[llvm-branch-commits] [llvm] [LLVM][Coroutines] Transform "coro_elide_safe" calls to switch ABI coroutines to the `noalloc` variant (PR #99285)
Yuxuan Chen via llvm-branch-commits
llvm-branch-commits at lists.llvm.org
Sun Sep 8 21:47:40 PDT 2024
https://github.com/yuxuanchen1997 updated https://github.com/llvm/llvm-project/pull/99285
>From 201bca06d4e75bc4fa24ac269ad7b9750f24616f Mon Sep 17 00:00:00 2001
From: Yuxuan Chen <ych at meta.com>
Date: Mon, 15 Jul 2024 15:01:39 -0700
Subject: [PATCH] [LLVM][Coroutines] Transform "coro_elide_safe" calls to
switch ABI coroutines to the `noalloc` variant
---
.../Coroutines/CoroAnnotationElide.h | 36 ++++
llvm/lib/Passes/PassBuilder.cpp | 1 +
llvm/lib/Passes/PassBuilderPipelines.cpp | 10 +-
llvm/lib/Passes/PassRegistry.def | 1 +
llvm/lib/Transforms/Coroutines/CMakeLists.txt | 1 +
.../Coroutines/CoroAnnotationElide.cpp | 155 ++++++++++++++++++
llvm/test/Other/new-pm-defaults.ll | 1 +
.../Other/new-pm-thinlto-postlink-defaults.ll | 1 +
.../new-pm-thinlto-postlink-pgo-defaults.ll | 1 +
...-pm-thinlto-postlink-samplepgo-defaults.ll | 1 +
.../Coroutines/coro-transform-must-elide.ll | 75 +++++++++
11 files changed, 281 insertions(+), 2 deletions(-)
create mode 100644 llvm/include/llvm/Transforms/Coroutines/CoroAnnotationElide.h
create mode 100644 llvm/lib/Transforms/Coroutines/CoroAnnotationElide.cpp
create mode 100644 llvm/test/Transforms/Coroutines/coro-transform-must-elide.ll
diff --git a/llvm/include/llvm/Transforms/Coroutines/CoroAnnotationElide.h b/llvm/include/llvm/Transforms/Coroutines/CoroAnnotationElide.h
new file mode 100644
index 00000000000000..352c9e14526697
--- /dev/null
+++ b/llvm/include/llvm/Transforms/Coroutines/CoroAnnotationElide.h
@@ -0,0 +1,36 @@
+//===- CoroAnnotationElide.h - Elide attributed safe coroutine calls ------===//
+//
+// Part of the LLVM Project, under the Apache License v2.0 with LLVM Exceptions.
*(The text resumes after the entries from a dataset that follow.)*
/-- A channel commands its half of the safe outputs (R416); SO_CMD shows what both command (assumption 76). -/
def State.driveSo (s : State) (ch : Nat) : State :=
  let m := axisMask (fun n => s.soWanted ch n)
  (s.modChan ch (fun c => { c with so := m })).set SIO.SOSTAT_SO_CMD (m &&& (s.chan (1 - ch)).so)

/-- The release of R392: the conditions in a channel. -/
def State.mayRelease (s : State) (ch : Nat) : Bool :=
  let c := s.chan ch
  !c.stopped && decide (c.st = .sto) && !s.stoRequested ch && (s.violations ch).all (fun v => s.reactsSs1 v.1 v.2)
  && !decide ((s.chan (1 - ch)).st = .ss1) && !decide ((s.chan (1 - ch)).st = .locked)
  && (List.range 8).all (fun n => decide (s.dnat (DP.SI_TOS n) ≠ 1) || (s.safeInput ch n).tosDone)
  && (s.flag SFN.SFSTAT_GT_DONE || s.flag START.STSTAT_GT_SKIPPED)

/-- An acknowledgement that a channel has not taken is discarded where the conditions do not hold (R393). -/
def State.dropAck (s : State) (ch : Nat) : State :=
  if s.mayRelease ch then s
  else s.modChan ch (fun c => { c with resetEdge := false, inputs := c.inputs.map (fun x => { x with pulse := 0 }) })

/-- One evaluation of a channel, `dt` 250 us units after the last (R386, R391, R399-R407): STO prevails over SS1. -/
def State.evaluate (s : State) (ch dt : Nat) : State :=
  if (s.chan ch).stopped then s
  else
    let s := s.modChan ch (fun c => { c with t := c.t + dt })
    let s := foldOver (List.range 4) (fun k t => t.trackAxis ch k dt) s
    let vs := s.violations ch
    let s := vs.reverse.foldl (fun t v => t.markViolation ch v.1 v.2) s
    let inSs1 := decide ((s.chan ch).st = .ss1)
    let broken := if inSs1 then (List.range 4).filter (fun k => s.envelopeBroken ch k) else []
    let s := broken.foldl (fun t k => t.markViolation ch k 4) s
    let s :=
      if s.stoRequested ch || vs.any (fun v => !s.reactsSs1 v.1 v.2) || !broken.isEmpty then s.chanSto ch
      else if s.ss1Requested ch || !vs.isEmpty then s.chanSs1 ch
      else s
    ((((s.dropAck ch).driveSto).driveSo ch).refreshSState).showAxes

/-- Both channels evaluate at once: what a step does that is itself a request. -/
def State.evaluateBoth (s : State) : State := (s.evaluate 0 0).evaluate 1 0

/-- A channel releases (R392): its violations and their causes clear (R407); for the halt guard the release counts on the branches of dies whose
clock runs and whose halt has ended (R423). -/
def State.release (s : State) (ch : Nat) : State :=
  let s := s.modChan ch (fun c => { c with st := .run, axes := c.axes.map (fun m => { m with viol := false, vcause := 0 }) })
  foldOver (List.range 4) (fun d t =>
    if t.bit HGRD.HGSTAT_ASSERT d && !t.bit HGRD.HGSTAT_HALT d && !t.bit HGRD.HGSTAT_CLK_LOST d
    then t.modDrive d (fun x => { x with released := x.released ||| 2 ^ ch }) else t) s

/-- A restart acknowledgement in the channels `chs` (R393): each whose conditions hold releases STO; elsewhere it is discarded. -/
def State.acknowledge (s : State) (chs : List Nat) : State :=
  let ok := chs.filter (fun ch => s.mayRelease ch)
  if ok.isEmpty then s
  else
    let s := (foldOver ok (fun ch t => t.release ch) s).setB ARB.ARBSTAT_SS1_REQ false
    ((((s.driveSto).driveSo 0).driveSo 1).refreshSState).showAxes

/-- RESTART_ACK (R393): a restart input has held 1 for 100 ms to 3 s (in samples of 50 us) and fallen, or RESET of the command word has risen;
each channel takes either once. -/
def execRestartAck (src : AckSource) (s : State) : Out := s.whileRuns <|
  .next (match src with
    | .input n =>
      let good (ch : Nat) : Bool := decide (2000 ≤ (s.safeInput ch n).pulse) && decide ((s.safeInput ch n).pulse ≤ 60000)
      let chs := [0, 1].filter good
      let s := foldOver [0, 1] (fun ch t => t.modInput ch n (fun y => { y with pulse := 0 })) s
      if s.dnat (DP.SI_FUNC n) = 8 then s.acknowledge chs else s
    | .control =>
      let chs := [0, 1].filter (fun ch => (s.chan ch).resetEdge)
      (foldOver [0, 1] (fun ch t => t.modChan ch (fun c => { c with resetEdge := false })) s).acknowledge chs)

/-! ### Degraded mode (R408-R410) -/

/-- Has a channel a single-channel discrepancy on an axis: a configured source has failed while the other is valid, or a discrepancy is
declared? -/
def State.singleDisc (s : State) (ch k : Nat) : Bool :=
  let pi := (vget s.safety.axes k).piFail && decide (s.dnat (DP.AX_PI k) < 8)
  let ws := (s.mon ch k).wsFail && decide (s.dnat (DP.AX_WS k) < 2)
  s.axEn k && ((s.mon ch k).discV || (s.mon ch k).discP || (pi && s.srcOk ch k true) || (ws && s.srcOk ch k false))

/-- Have both configured sources failed? -/
def State.bothLost (s : State) (ch k : Nat) : Bool :=
  s.axEn k && (vget s.safety.axes k).piFail && (s.mon ch k).wsFail && decide (s.dnat (DP.AX_PI k) < 8) && decide (s.dnat (DP.AX_WS k) < 2)

/-- SS1 starts at once and LOCKED follows its completion (R409). -/
def State.degEnd (s : State) : State :=
  if (s.chan 0).thenLock then s
  else
    let s := (s.modChan 0 (fun c => { c with thenLock := true })).modChan 1 (fun c => { c with thenLock := true })
    ((s.chanSs1 0).chanSs1 1).refreshSState

/-- Both channels set DEG and start DEG_T (R408). -/
def State.degEntry (s : State) (axis : Option Nat) : State :=
  let s := (s.incSat SFN.SFCNT_DEG_CNT).set SFN.SFREM_DEG_REM (s.dnat DP.SAF_DEG_T)
  foldOver [0, 1] (fun ch t => t.modChan ch (fun c => { c with degAxis := axis, degT := 0 })) s

/-- DEG_ENTRY and the ends of R409 as a channel judges them at its cycle, in RUN or SS1. -/
def State.degCheck (s : State) (ch : Nat) : State :=
  let c := s.chan ch
  let bad := (List.range 4).filter (fun k => s.singleDisc ch k || s.bothLost ch k)
  if c.st ≠ .run ∧ c.st ≠ .ss1 then s
  else match c.degAxis with
    | some k => if c.degOver || bad.any (fun j => decide (j ≠ k)) || s.bothLost ch k then s.degEnd else s
    | none =>
      if bad.isEmpty then s
      else if s.dnat DP.SAF_DEG_T = 0 then s.degEnd
      else if c.st ≠ .run then s
      else
        let s := s.degEntry bad.head?
        if 2 ≤ bad.length ∨ bad.any (fun k => s.bothLost ch k) then s.degEnd else s

/-- DEG_TIMEOUT (R409): a channel's timer of DEG has reached DEG_T; out of RUN and SS1 that shows when the device runs again. -/
def execDegTimeout (s : State) : Out := s.whileRuns <|
  .next (
    let due := [0, 1].filter (fun ch => (s.chan ch).degAxis.isSome && decide (4000 * s.dnat DP.SAF_DEG_T ≤ (s.chan ch).degT))
    if due.isEmpty then s
    else
      let s := foldOver due (fun ch t => t.modChan ch (fun c => { c with degOver := true })) (s.set SFN.SFREM_DEG_REM 0)
      if due.any (fun ch => decide ((s.chan ch).st = .run) || decide ((s.chan ch).st = .ss1)) then s.degEnd else s)

/-! ### Cycles (R386-R388) -/

/-- COPY_MISMATCH (R387, R420): the channel stops, its pin low; the device is locked. -/
def State.copyMismatch (s : State) (ch : Nat) : State :=
  let s := s.setB (if ch = 0 then SFN.SFSTAT_A_FAIL else SFN.SFSTAT_B_FAIL) true
  let s := s.modChan ch (fun c => { c with stopped := true, st := .locked })
  let s := if s.get SFN.SFSTAT_LOCK_CAUSE = 0 then s.set SFN.SFSTAT_LOCK_CAUSE 4 else s
  ((s.driveSto.driveSo ch).refreshSState).safetyFault

/-- The remaining times that SFREM shows, of channel B. -/
def State.refreshRemaining (s : State) : State :=
  let c := s.chan 1
  let s := if c.st = .ss1 then s.set SFN.SFREM_SS1_REM (min 65535 ((s.dnat DP.SAF_SS1_TMAX - c.t / 4) / 10)) else s.set SFN.SFREM_SS1_REM 0
  if c.degAxis.isSome && !c.degOver then s.set SFN.SFREM_DEG_REM (s.dnat DP.SAF_DEG_T - c.degT / 4000) else s

/-- The positions have drifted apart by more than DISC_P in a channel (R397). -/
def State.checkDrift (s : State) (ch : Nat) : State :=
  foldOver (List.range 4) (fun k t =>
    if t.axEn k && t.srcOk ch k false && t.srcOk ch k true
      && decide (t.dnat (DP.AX_DISC_P k) < (toSigned 32 (ofSigned 32 (t.srcP ch k false - t.srcP ch k true))).natAbs)
    then t.modMon ch k (fun m => { m with discP := true }) else t) s

/-- Both positions of an axis are set to SLP_HOME in a channel (R405); what SDI refers to moves with them, since the axis has not. -/
def State.reference (s : State) (ch k : Nat) : State :=
  let home := s.dint (DP.AX_SLP_HOME k)
  let dp := home - s.srcP ch k false
  let dw := home - s.srcP ch k true
  let move (r : Option DirRef) : Option DirRef := r.map (fun x => ⟨x.pi + dp, x.ws + dw⟩)
  s.modMon ch k (fun m => { m with
    ref := true, ofsPi := m.ofsPi + dp, ofsWs := m.ofsWs + dw, dirP := move m.dirP, dirN := move m.dirN, dirB := move m.dirB })

/-- AXIS_REFERENCED (R405): a referencing input has changed from 0 to 1 since the channel's last cycle; before the filters have seen the pins for
their time it has no value to change from (DEDUCED, assumption 76). -/
def State.referencing (s : State) (ch : Nat) : State :=
  let rose := (List.range 8).filter (fun n => decide (s.dnat (DP.SI_FUNC n) = 7) && (s.safeInput ch n).value && decide ((s.safeInput ch n).was = some false))
  let seen (n : Nat) : Bool := decide (20 * max 1 (s.dnat (DP.SI_FILT n)) ≤ s.safety.samples)
  let s := s.modChan ch (fun c => { c with inputs := Vector.ofFn (fun n =>
    { vget c.inputs n with was := if seen n then some (vget c.inputs n).value else none }) })
  foldOver ((List.range 4).filter (fun k => rose.any (fun n => s.inputAxis n k))) (fun k t => t.reference ch k) s

/-- A cycle of a channel, `dt` 250 us units (R386): its wheel counts' history, DEG's time, referencing, the discrepancies, the functions. -/
def State.cycle (s : State) (ch dt : Nat) : State :=
  let s := s.modChan ch (fun c => { c with
    degT := if c.degAxis.isSome then c.degT + dt else c.degT
    wheels := c.wheels.map (fun w => { w with hist := (w.total :: w.hist).take 257 }) })
  (((s.referencing ch).checkDrift ch).degCheck ch).evaluate ch dt

/-- SAFETY_CYCLE_A (R386): 1 ms; `bad`: a variable's copies differ (R387); the channels exchange their states (R388). -/
def execSafetyCycleA (bad : Bool) (s : State) : Out := s.whileRuns <|
  .next <|
    let differ := decide (s.chanWord 0 ≠ s.chanWord 1)
    let s := s.modSafety (fun x => { x with diff := if differ then x.diff + 1 else 0 })
    let s := foldOver (List.range 48) (fun c t =>
        if t.dnat (DP.CONN_EN c) = 1 ∧ t.dnat (DP.CONN_DIR c) = 0 then t.incSat (SCONN.SCAGE_SINCE c) else t) s
    if (s.chan 0).stopped then s
    else if bad then s.copyMismatch 0
    else s.cycle 0 4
+// See https://llvm.org/LICENSE.txt for license information.
+// SPDX-License-Identifier: Apache-2.0 WITH LLVM-exception
+//
+//===----------------------------------------------------------------------===//
+//
+// \file
+// This pass transforms all Call or Invoke instructions that are annotated
+// "coro_elide_safe" to call the `.noalloc` variant of coroutine instead.
+// The frame of the callee coroutine is allocated inside the caller. A pointer
+// to the allocated frame will be passed into the `.noalloc` ramp function.
+//
+//===----------------------------------------------------------------------===//
+
+#ifndef LLVM_TRANSFORMS_COROUTINES_COROANNOTATIONELIDE_H
+#define LLVM_TRANSFORMS_COROUTINES_COROANNOTATIONELIDE_H
+
+#include "llvm/Analysis/CGSCCPassManager.h"
+#include "llvm/Analysis/LazyCallGraph.h"
+#include "llvm/IR/PassManager.h"
+
+namespace llvm {
+
+struct CoroAnnotationElidePass : PassInfoMixin<CoroAnnotationElidePass> {
+ CoroAnnotationElidePass() {}
+
+ PreservedAnalyses run(LazyCallGraph::SCC &C, CGSCCAnalysisManager &AM,
+ LazyCallGraph &CG, CGSCCUpdateResult &UR);
+
+ static bool isRequired() { return false; }
+};
+} // end namespace llvm
+
+#endif // LLVM_TRANSFORMS_COROUTINES_COROANNOTATIONELIDE_H
diff --git a/llvm/lib/Passes/PassBuilder.cpp b/llvm/lib/Passes/PassBuilder.cpp
index 83c1a6712bf4d9..c34f9148cce58b 100644
--- a/llvm/lib/Passes/PassBuilder.cpp
+++ b/llvm/lib/Passes/PassBuilder.cpp
@@ -139,6 +139,7 @@
#include "llvm/Target/TargetMachine.h"
#include "llvm/Transforms/AggressiveInstCombine/AggressiveInstCombine.h"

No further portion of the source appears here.